▶ Data shown
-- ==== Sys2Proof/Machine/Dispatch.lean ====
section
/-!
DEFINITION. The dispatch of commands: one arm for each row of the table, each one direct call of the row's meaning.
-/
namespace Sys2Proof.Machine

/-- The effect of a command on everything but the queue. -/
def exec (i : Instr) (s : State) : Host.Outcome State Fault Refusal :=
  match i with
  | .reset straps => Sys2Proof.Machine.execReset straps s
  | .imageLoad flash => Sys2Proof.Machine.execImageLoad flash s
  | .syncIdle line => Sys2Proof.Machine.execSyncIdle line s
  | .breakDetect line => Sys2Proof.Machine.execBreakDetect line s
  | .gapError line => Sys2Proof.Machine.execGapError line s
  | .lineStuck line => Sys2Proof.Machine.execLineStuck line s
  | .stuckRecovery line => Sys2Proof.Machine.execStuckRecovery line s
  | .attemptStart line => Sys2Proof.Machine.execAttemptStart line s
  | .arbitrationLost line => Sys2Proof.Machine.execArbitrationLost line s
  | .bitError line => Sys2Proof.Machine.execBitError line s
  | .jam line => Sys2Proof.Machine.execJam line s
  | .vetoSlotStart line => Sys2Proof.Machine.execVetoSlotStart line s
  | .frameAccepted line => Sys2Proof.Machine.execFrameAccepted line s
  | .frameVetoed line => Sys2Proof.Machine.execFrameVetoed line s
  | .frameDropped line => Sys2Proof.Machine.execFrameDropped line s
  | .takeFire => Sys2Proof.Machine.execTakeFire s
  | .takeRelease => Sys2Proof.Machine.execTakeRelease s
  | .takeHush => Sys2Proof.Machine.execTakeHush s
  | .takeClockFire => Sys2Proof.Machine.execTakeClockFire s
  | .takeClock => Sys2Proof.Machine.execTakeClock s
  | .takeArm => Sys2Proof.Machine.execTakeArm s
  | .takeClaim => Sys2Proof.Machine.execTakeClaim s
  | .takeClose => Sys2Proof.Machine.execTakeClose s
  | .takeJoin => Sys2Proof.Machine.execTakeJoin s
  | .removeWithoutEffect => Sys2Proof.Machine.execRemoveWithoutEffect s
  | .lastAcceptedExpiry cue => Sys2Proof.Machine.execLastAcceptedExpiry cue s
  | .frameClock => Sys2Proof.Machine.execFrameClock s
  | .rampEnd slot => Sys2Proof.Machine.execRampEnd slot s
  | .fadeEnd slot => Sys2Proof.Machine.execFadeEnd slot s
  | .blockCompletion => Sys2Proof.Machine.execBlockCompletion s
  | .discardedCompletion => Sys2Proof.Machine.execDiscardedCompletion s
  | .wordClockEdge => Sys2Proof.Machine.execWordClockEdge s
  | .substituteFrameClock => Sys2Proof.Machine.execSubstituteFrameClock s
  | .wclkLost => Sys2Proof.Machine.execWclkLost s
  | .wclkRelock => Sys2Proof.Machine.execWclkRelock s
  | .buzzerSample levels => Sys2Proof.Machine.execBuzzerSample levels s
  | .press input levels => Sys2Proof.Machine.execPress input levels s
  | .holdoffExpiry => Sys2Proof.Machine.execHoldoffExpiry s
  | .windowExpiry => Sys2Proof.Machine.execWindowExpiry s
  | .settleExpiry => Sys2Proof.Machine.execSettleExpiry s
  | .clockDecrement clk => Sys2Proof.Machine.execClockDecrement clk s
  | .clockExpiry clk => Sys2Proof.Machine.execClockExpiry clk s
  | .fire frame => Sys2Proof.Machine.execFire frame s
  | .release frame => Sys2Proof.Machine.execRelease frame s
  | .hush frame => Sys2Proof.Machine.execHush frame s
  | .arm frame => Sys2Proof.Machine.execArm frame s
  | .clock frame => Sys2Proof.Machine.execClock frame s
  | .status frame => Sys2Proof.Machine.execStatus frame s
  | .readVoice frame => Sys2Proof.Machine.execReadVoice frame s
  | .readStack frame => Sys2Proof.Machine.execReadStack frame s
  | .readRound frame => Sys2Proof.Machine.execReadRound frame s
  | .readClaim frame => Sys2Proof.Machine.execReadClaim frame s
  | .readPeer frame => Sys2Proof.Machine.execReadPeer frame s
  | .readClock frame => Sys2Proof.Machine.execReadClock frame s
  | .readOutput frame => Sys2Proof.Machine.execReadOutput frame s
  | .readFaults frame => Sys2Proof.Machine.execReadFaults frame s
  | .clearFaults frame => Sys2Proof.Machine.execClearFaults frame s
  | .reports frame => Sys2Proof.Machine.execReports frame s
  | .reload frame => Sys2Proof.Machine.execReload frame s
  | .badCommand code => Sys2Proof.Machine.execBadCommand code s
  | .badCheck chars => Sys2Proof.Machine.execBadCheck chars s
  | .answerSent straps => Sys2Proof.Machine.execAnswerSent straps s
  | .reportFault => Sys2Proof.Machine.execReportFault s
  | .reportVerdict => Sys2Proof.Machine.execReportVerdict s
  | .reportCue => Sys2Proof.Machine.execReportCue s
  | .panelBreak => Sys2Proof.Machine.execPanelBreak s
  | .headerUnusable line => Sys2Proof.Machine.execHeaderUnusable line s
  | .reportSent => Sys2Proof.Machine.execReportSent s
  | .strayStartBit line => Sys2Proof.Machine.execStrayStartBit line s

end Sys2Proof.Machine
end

▶ Action item
Count up the lines in the entries above where the word "levels" appears, and give the figure with nothing added.

▶ Task result
2